如果走运的话,说不定还能找到一棵圣诞树,虽然一位母亲仍然满心遗憾地记得,她的孩子“从没体验过那种看见一棵装饰着电灯的圣诞树的快乐。”但是某些装饰还是能够临时拼凑的。一位埃塞克斯郡的女人最快乐的记忆就是“和我的小儿子一起一坐就是几个小时,用银纸做花和星星,挂在一棵原来空荡荡的圣诞树上。”涂上颜色的蛋壳和毛球,还有从加工乳酪的包装上弄来的银纸碎片也都被用来做装饰。天使和精灵娃娃都是用硬纸做的,而卖棉绒用的蓝色外包装也被拆开并剪成条状做成纸链。一般说来是买不到爆竹的,不过一个东哈姆区的家庭甚至成功自制了一个他们自家版本的爆竹,他们用绉纸包住厕纸卷中间的硬纸圈,然后在每个爆竹中间塞进一顶自制的纸帽子和一个国民自卫军训练时剩下的鞭炮。
Few Christmas stockings were left unfilled despite the war. A Sheffield girl—two when the war began; eight when it finished—remembers asking in her letter to Santa Claus for “any little thing you can spare.” “This touched my mother, but at the time I couldn’t see why. It just seems logical.”
尽管正处于战争时期,但几乎没有哪家的圣诞袜里是空空如也的。一个谢菲尔德市的女孩——当战争开始时她只有两岁,而战争结束时已经八岁了——还记得在她写给圣诞老人的信里请求得到“任何你能够匀出来的小东西。”“这让我母亲非常感动,但在那时候我却不明白为什么。因为会这样做似乎是挺自然的事。”
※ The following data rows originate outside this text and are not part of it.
/-- One pass over candidates, with the priorities at which one did not fit. -/
def State.passLoop (pn : Nat) : List Cand → List Nat → State → State
  | [], _, s => s
  | c :: t, held, s =>
    if held.contains c.eff then State.passLoop pn t held s
    else
      let rs := s.candRects pn c
      match rs.find? fun r => r.cores.all (s.coreFree pn c.arrival) with
      | some r => State.passLoop pn t held (s.placeCand pn c r)
      | none =>
        let reserved := (s.part pn).reserved.any fun e => e.1 == c.arrival
        match rs.find? fun r => r.cores.all (s.clearable pn c) with
        | some r =>
          if reserved || s.wall < c.since + 100000 then State.passLoop pn t (c.eff :: held) s
          else
            let s := s.modPart pn fun p => { p with reserved := (c.arrival, r.cores) :: p.reserved }
            let s := r.cores.foldl (fun s n => match s.grpAt n with | some g => s.preempt g.num | none => s) s
            State.passLoop pn t (c.eff :: held) s
        | none => State.passLoop pn t (c.eff :: held) s

/-! ### Cores that failed (R397, R401) -/

/-- Add 1 to a counter field of HEALTH, sticking at its maximum, and set REPLACE (R397). -/
def State.countHealth (s : State) (lo width most : Nat) : State :=
  let h := s.balore.health.toNat
  let v := h / 2 ^ lo % 2 ^ width
  let h := if v < most then h + 2 ^ lo else h
  { s with balore := { s.balore with health := BitVec.ofNat 64 h ||| 0x8000000000000000#64 } }

/-- Retire a core that is in no placed group: a spare of its die takes its place, or with none left it is marked failed (R401). -/
def State.retireCore (s : State) (n : Nat) : State :=
  let c := s.core n
  let lo := if coreDie n = 0 then 24 else 28
  if s.balore.health.toNat / 2 ^ lo % 16 < 4 then (s.countHealth lo 4 4).setCore n { part := c.part, spared := true }
  else if c.failed then s
  else (s.countHealth 32 8 255).setCore n { c with failed := true, retiring := false }

/-- The cores of a partition that firmware is to retire and that no group holds any more (R401). -/
def State.retireCores (s : State) (pn : Nat) : State :=
  (s.part pn).cores.foldl (fun s n => if (s.core n).retiring && (s.core n).owner == 0 then s.retireCore n else s) s

/-- A dispatch pass of a partition (R99); records that wait for their slot are tried again (R367), and cores that waited to be retired are (R401). -/
def State.pass (s : State) (pn : Nat) : State :=
  let s := s.retireCores pn
  let s := s.flushRecords pn (s.part pn).records.length
  let s := s.stampReady pn
  let s := State.passLoop pn (s.candidates pn) [] s
  s.modPart pn fun p => { p with lastPass := s.wall }

/-! ### Teardown (R369 to R372) -/

/-- Launches and contexts of a partition made by a launch, directly or through its children, deepest first (R371). -/
def State.descendants (s : State) (pn arrival : Nat) : List (Nat × Nat) :=
  let ls := ((s.part pn).pending.filter fun l => l.parents.contains arrival).map fun l => (l.depth, l.arrival)
  let gs := (s.groups.filter fun g => g.part == pn && g.parents.contains arrival).map fun g => (g.depth, g.arrival)
  (List.range 9).flatMap fun k => (ls ++ gs).filter fun e => e.1 == 8 - k

/-- Cancel one launch or context of an arrival with End 0x82; its dependents are not told yet. -/
def State.cancel (s : State) (pn arrival : Nat) : State :=
  match s.groups.find? fun g => g.part == pn && g.arrival == arrival with
  | some g => s.retired g 0 0x82 g.lastCause
  | none =>
    match (s.part pn).pending.find? fun l => l.arrival == arrival with
    | some l => (s.dropLaunch pn arrival).addRecord pn l.tag (Answer.accepted arrival).word 0x82 0 false l.depth 0
    | none => s

/-- What a teardown of an arrival cancels, in order: its descendants, deepest first, then itself (R371). -/
def State.condemned (s : State) (pn arrival : Nat) : List Nat := (s.descendants pn arrival).map (·.2) ++ [arrival]

/-- Cancel launches and contexts in order, and then tell the dependents of each, so that none of them is first found to depend on another (R371). -/
def State.cancelAll (s : State) (pn : Nat) (as : List Nat) : State :=
  as.foldl (fun s a => s.completed pn a false) (as.foldl (fun s a => s.cancel pn a) s)

/-- A teardown finds the record of a completed context still waiting: it carries End 0x82, its launches are cancelled, and what was ready because of it
and is not placed completes with DEP-FAILED (R97, R370). DEDUCED, log entry 108. -/
def State.tornRecord (s : State) (pn num : Nat) : State :=
  match (s.part pn).records.find? fun r => recField r 0x14 4 == num && recField r 0x10 1 == 0 with
  | none => s
  | some r =>
    let tag := BitVec.ofNat 64 (recField r 0 8)
    let arrival := if recField r 8 1 = 0 then recField r 8 8 / 256 else match (s.part pn).history.find? fun h => h.1 == tag with | some h => h.2.1 | none => 0
    let s := s.modPart pn fun p =>
      { p with
        records := p.records.map fun q => if q == r then q.set 0x10 0x82#8 else q
        pending := p.pending.map fun l => if l.bound.contains arrival then { l with waits := l.waits ++ [arrival], readySince := none } else l }
    s.cancelAll pn (s.condemned pn arrival)

/-- Tear down a context (R371), or, while its completion record waits, the completed one (R370). -/
def State.teardown (s : State) (num : Nat) : State :=
  match s.grp? num with
  | none => if num = 0 then s else s.parts.foldl (fun s e => s.tornRecord e.1 num) s
  | some g => s.cancelAll g.part (s.condemned g.part g.arrival)

/-! ### Residency (R22) -/

/-- Whether a saved core's program counters, b registers or return points lie in an object. -/
def Core.pointsInto (c : Core) (o : Obj) : Bool :=
  let inObj (a : Word) : Bool := decide (o.base.toNat ≤ a.toNat) && decide (a.toNat < o.base.toNat + o.size)
  let ctrl (k : Ctrl) : Bool := inObj k.pc || k.b.any fun b => inObj b.2.val
  let frames := (List.range (c.x.base / 16 + 1)).map fun k => 16 * k
  ctrl c.x.k || ctrl c.a.k || (match c.saved with | some a => ctrl a.k | none => false) ||
  frames.any fun b => b != 0 && inObj (linkAddr (if c.x.low ≤ b then sget 0#64 b c.x.links else Memory.word c.sp (linkSlot b)))

/-- The addresses of the records of a partition's launch rings that name an object and have not been read. -/
def State.ringNaming (s : State) (pn obj : Nat) : List Nat :=
  let p := s.part pn
  (List.range 16).flatMap fun q =>
    let base := p.reg (0x40 * q)
    let size := 2 ^ ((p.reg (0x40 * q + 0x10)).toNat / 2 ^ 12 % 16 + 4)
    let head := p.idx (0x40 * q + 0x20)
    let n := min ((p.idx (0x40 * q + 0x18) + 2 ^ 32 - head) % 2 ^ 32) size
    ((List.range n).map fun k => vaOf base + 320 * ((head + k) % size)).filter fun va =>
      match s.mapVa pn none (va + 4) false true with
      | .ok { place := .hbm a, .. } => Memory.le s.hbm a 4 == obj
      | _ => false

/-- The residency count of an object (R22). -/
def State.residency (s : State) (pn : Nat) (o : Obj) : Nat :=
  let p := s.part pn
  let running := (s.groups.filter fun g => g.part == pn && g.images.isEmpty && g.obj == o.id).length
  let saved := (s.groups.filter fun g => g.part == pn && !g.images.isEmpty && g.images.any fun e => e.2.pointsInto o).length
  let pending := (p.pending.filter fun l => l.obj == o.id).length
  let linked := (p.objs.filter fun q => q.id != o.id && q.links.contains o.id).length
  running + saved + pending + linked + (s.ringNaming pn o.id).length

end Sys2Proof.Machine
end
A Surrey girl, six in 1939, remembers being put to bed one Christmas Eve in the shelter in the cellar and leaving detailed instructions on the dining room table to Santa Claus lest he fail to locate this unconventional bedroom.
一个萨里郡的女孩,1939年时还只有六岁,依然记得在某个圣诞节的前夜虽然被安顿在地下庇护所中睡觉,却还不忘在饭厅的桌子上给圣诞老人留下了详细的路线指示,唯恐他找不到这个非传统的卧室。
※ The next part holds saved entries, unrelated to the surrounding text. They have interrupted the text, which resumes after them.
/-! ### Exits (R363 to R366) -/

/-- A core whose two streams have exited finishes while its group runs; the last one completes the group, and a pass follows (R365, R366). What its
BARAs carry stays for the BARWs of other cores (R287, R299). -/
def State.finishCore (s : State) (n : Nat) : State :=
  match s.grpAt n with
  | none => s
  | some g =>
    let c := s.core n
    if !(c.x.k.exited && c.a.k.exited) || c.finished || g.status != .running then s
    else
      let s := s.modCore n fun c =>
        { c with
          finished := true, q := [], tk := [], barA := [], barW := []
          e := { c.e with
            slot := c.e.slot.foldl (fun st o => sset {} o.1 (if o.2.claimed then { claimed := false, ready := false, gen := (o.2.gen + 1) % 2 ^ 32 } else o.2) st) []
            desc := [], drain := [] }
          banks := (c.freed s.power.ref).banks
          sys := { c.sys with spmask := 0#32 } }
      if g.cores.all fun k => (s.core k).finished then (s.complete g 0 0 g.lastCause).pass g.part else s

/-- The cores whose last stream exited during a stop or a resume finish once their group runs again (R365). -/
def State.finishCores (s : State) (ns : List Nat) : State := ns.foldl State.finishCore s

/-- A_STREAM_EXIT_COMPLETE: every earlier access and command of the core has retired (R363). -/
def execAStreamExitComplete (core : Nat) (s : State) : Result :=
  let c := s.core core
  .next (if c.a.k.exiting && !c.a.k.exited && c.aops.isEmpty && c.cmds.isEmpty && c.saved.isNone && s.accessRuns core then
    (s.modCore core fun c => { c with a := { c.a with k := { c.a.k with exited := true } } }).finishCore core
  else s)

/-- X_EXIT_CHECK: at T_x, when the last of the X-stream's operations has landed, a held bank raises BANK-HELD-AT-EXIT; otherwise the stream
has exited (R364). -/
def execXExitCheck (core : Nat) (s : State) : Result :=
  let c := s.core core
  .next (match s.grpAt core with
    | some g =>
      if !(c.x.k.exiting && !c.x.k.exited && c.ops.isEmpty && g.status == .running) then s
      else if (List.range 64).any fun a => (c.bank a).held then s.stop core { cause := 0x0F }
      else (s.modCore core fun c => { c with x := { c.x with k := { c.x.k with exited := true } } }).finishCore core
    | none => s)

/-- CRTAIL_WRITE (R367). -/
def execCrtailWrite (part : Nat) (value : Word) (s : State) : Result :=
  let s := s.modPart part fun p => p.setReg 0x718 (value &&& 0xFFFFFFFF#64)
  .next (s.flushRecords part (s.part part).records.length)

/-- TEARDOWN_CONTEXT (R369, R371). -/
def execTeardownContext (ctx : Nat) (s : State) : Result :=
  .next (match s.grp? ctx with
    | some g => (s.teardown ctx).pass g.part
    | none => s.teardown ctx)

/-- TEARDOWN_PARTITION: every context of the partition, those whose record still waits among them (R369, R370). -/
def execTeardownPartition (part : Nat) (s : State) : Result :=
  let late := ((s.part part).records.map fun r => recField r 0x14 4).filter fun k => k != 0
  let s := late.foldl (fun s k => if (s.grp? k).isSome then s else s.tornRecord part k) s
  .next ((s.cancelAll part ((s.groups.filter fun g => g.part == part).flatMap fun g => s.condemned part g.arrival)).pass part)

end Sys2Proof.Machine
end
A Liverpool woman remembers how another little girl was made happy that year despite the war. “Christmas, 1941: The men were away except my elder brother, which [who] served in the First World War and was in the Home Guard. My daughter had asked Father Christmas for a doll’s house. We looked at each other in dismay. Then my brother found an old bird cage. During the raids, he worked on it, found bits of cardboard for the walls. The office wastepaper basket provided an old file, which made the roof, and he painted the floors. We hunted for all kinds of bits and pieces and the miracle was achieved. A piece of hessian dyed red, fringed, made an elegant carpet. Oh, never will I forget her face that dark Christmas morning and her childish voice piping ’There’ll be bluebirds over the white cliffs of Dover’ as she saw those tables and chairs, tiny pictures made out of cigarette cards, her cries of joy as she discovered each new thing.”